(News) Sustainable livelihoods for Dalits and Tribals in Bundelkhand Region

Sustainable livelihoods for Dalits and Tribals in Bundelkhand Region

Bundelkhand is one of the most backward parts of the country with a large population of Other Backward Castes (53%), Scheduled Castes/Dalits (25%) and Tribals (10%). However, it is the remaining 12%, mainly Thakurs and Brahmins, who own land. Three-fourths of the population relies on agriculture, which is mostly rainfed, for a livelihood.

The lack of agricultural land, thus, is a principal reason for poverty. Also the poor soil quality, lack of irrigation facilities, erratic rainfall and, paradoxically, floods make agriculture a difficult occupation with poor returns.

Earlier sustainable farming practices such as mixed cropping, staggered sowing and the cultivation of drought-resistant crops such as coarse cereals, millets and mixed-use grain and fodder, and have given way to new techniques and cash crops such as soybean, sunflower, castor, Bt cotton, pulses, etc which require a lot of inputs.

Many farmers had taken loans from local money lenders to invest in these crops. The failure of these crops has led to massive indebtedness among many farmers, especially the small and marginal ones, causing numerous suicides in the area.

The lack of alternate livelihood forces has led to a flood of migration out of Bundelkhand — as much as 1.25 lakh a month. This has aggravated the distress of the people left behind — the aged and women, disrupted children’s education, led to loss of control over land and diluted traditional culture.

The government has allocated a compensation of Rs 1,200/acre to farmers whose crops have failed. But there are loopholes in the scheme — only those who sow get relief, those who do not anticipating poor rainfall do not; compensation is given according to old revenue records which show a single piece of land owned by 18-20 people; also each of these owners has to be present to collect the cheque.

Tanks and reservoirs in the area have dried up because they are not de-silted regularly causing traditional fishermen from the Kewat and Dhimar communities to lose their livelihoods. The beedi industry in Sagar district is also slowly being shifted elsewhere, rendering high unemployment in the area. Besides, wages are extremely low, there is sexual exploitation of women workers and child labour. The tribals who live in the forests of Panna and Damoh have been affected by the depletion in forest cover and illegal mining.

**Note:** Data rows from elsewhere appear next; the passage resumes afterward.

/-- R93, R265: an abandoned value among the elements that take part raises 0x0C0, and nothing is emitted. -/
def Obligations.AbandonedOperand : Prop :=
  ∀ (s : State) (op : Issued) (n : Niw), Issues s op n → n.fmt.isFloat = true →
    let e := (after s op).floatEnv op n n.fmt false
    e.ntrp = false → e.dest.isFloat = true →
    (∃ i ls j k, i < (if (operandVals op n id).any (·.isVec) then 16 else 1) ∧ lanesAt (operandVals op n id) i = some ls ∧
      j < n.fmt.perLane ∧ k < ls.length ∧ abandonedElem (e.fmtOf k) (floatOperand e ls k j) = true) →
    ∀ i ∈ [Instr.fadd n, .fsub n, .fmul n, .ffma n, .fdiv n, .fsqrt n, .frcp n, .frsq n, .fmin n, .fmax n, .frnd n, .fcmp n],
      exec i s = .next ((after s op).opFault op 0x0C0 0 0)

/-- R94, R266, R271: the exact operations, as arithmetic of rational numbers, and what they give for zeros, infinities
and NaN. -/
def Obligations.ExactOperations : Prop :=
  (∀ (down s t : Bool) (n d m e : Nat), 0 < d → 0 < e →
    let x := Exact.rat s n d
    let y := Exact.rat t m e
    (ratValue (x.add down y) = ratValue x + ratValue y ∧ (x.add down y).finite = true ∧
      (s ≠ t → ratValue x + ratValue y = 0 → (x.add down y).neg = down) ∧ (s = t → (x.add down y).neg = s)) ∧
    (ratValue (x.mul y) = ratValue x * ratValue y ∧ (x.mul y).finite = true ∧ (x.mul y).neg = (s != t)) ∧
    (0 < m → ratValue (x.div y) = ratValue x / ratValue y ∧ (x.div y).finite = true ∧ (x.div y).neg = (s != t)) ∧
    (0 < n → m = 0 → x.div y = .inf (s != t)) ∧ (n = 0 → m = 0 → x.div y = .nan) ∧
    (0 < n → s = false → ∃ a b, x.sqrt = .root false a b ∧ (a : ℚ) / b = ratValue x) ∧
    (0 < n → s = true → x.sqrt = .nan ∧ x.rsqrt = .nan) ∧
    (n = 0 → x.sqrt.isZero = true ∧ x.sqrt.neg = s ∧ x.rsqrt = .inf s) ∧
    (0 < n → s = false → ∃ a b, x.rsqrt = .root false a b ∧ (a : ℚ) / b = 1 / ratValue x) ∧
    (∀ k : Int, ratValue (x.scale k) = ratValue x * (2 : ℚ) ^ k ∧ (x.scale k).neg = s) ∧
    (∀ u, (Exact.inf u).add down y = .inf u ∧ x.add down (.inf u) = .inf u ∧
      (0 < n → x.mul (.inf u) = .inf (s != u)) ∧ (n = 0 → x.mul (.inf u) = .nan) ∧
      (x.div (.inf u)).isZero = true ∧ (x.div (.inf u)).neg = (s != u) ∧ (Exact.inf u).div y = .inf (u != t))) ∧
  (∀ down s t, (Exact.inf s).add down (.inf t) = (if s = t then .inf s else .nan) ∧
    (Exact.inf s).mul (.inf t) = .inf (s != t) ∧ (Exact.inf s).div (.inf t) = .nan ∧
    (Exact.inf false).sqrt = .inf false ∧ (Exact.inf true).sqrt = .nan ∧ (Exact.inf true).rsqrt = .nan ∧
    ratValue (Exact.inf false).rsqrt = 0) ∧
  (∀ down x, Exact.nan.add down x = .nan ∧ x.add down .nan = .nan ∧ Exact.nan.mul x = .nan ∧ x.mul .nan = .nan ∧
    Exact.nan.div x = .nan ∧ x.div .nan = .nan ∧ Exact.nan.sqrt = .nan ∧ Exact.nan.rsqrt = .nan)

These Bundelkhand districts are covered under the Backward Region Grant Fund; the Central government also sanctioned Rs 7,266 crore in 2009 as a Bundelkhand Special Package. These funds are being used mostly for water-harvesting schemes and to build canals and dams, but in the absence of proper checks, the quality of construction is poor and there are funds leakages owing to corruption.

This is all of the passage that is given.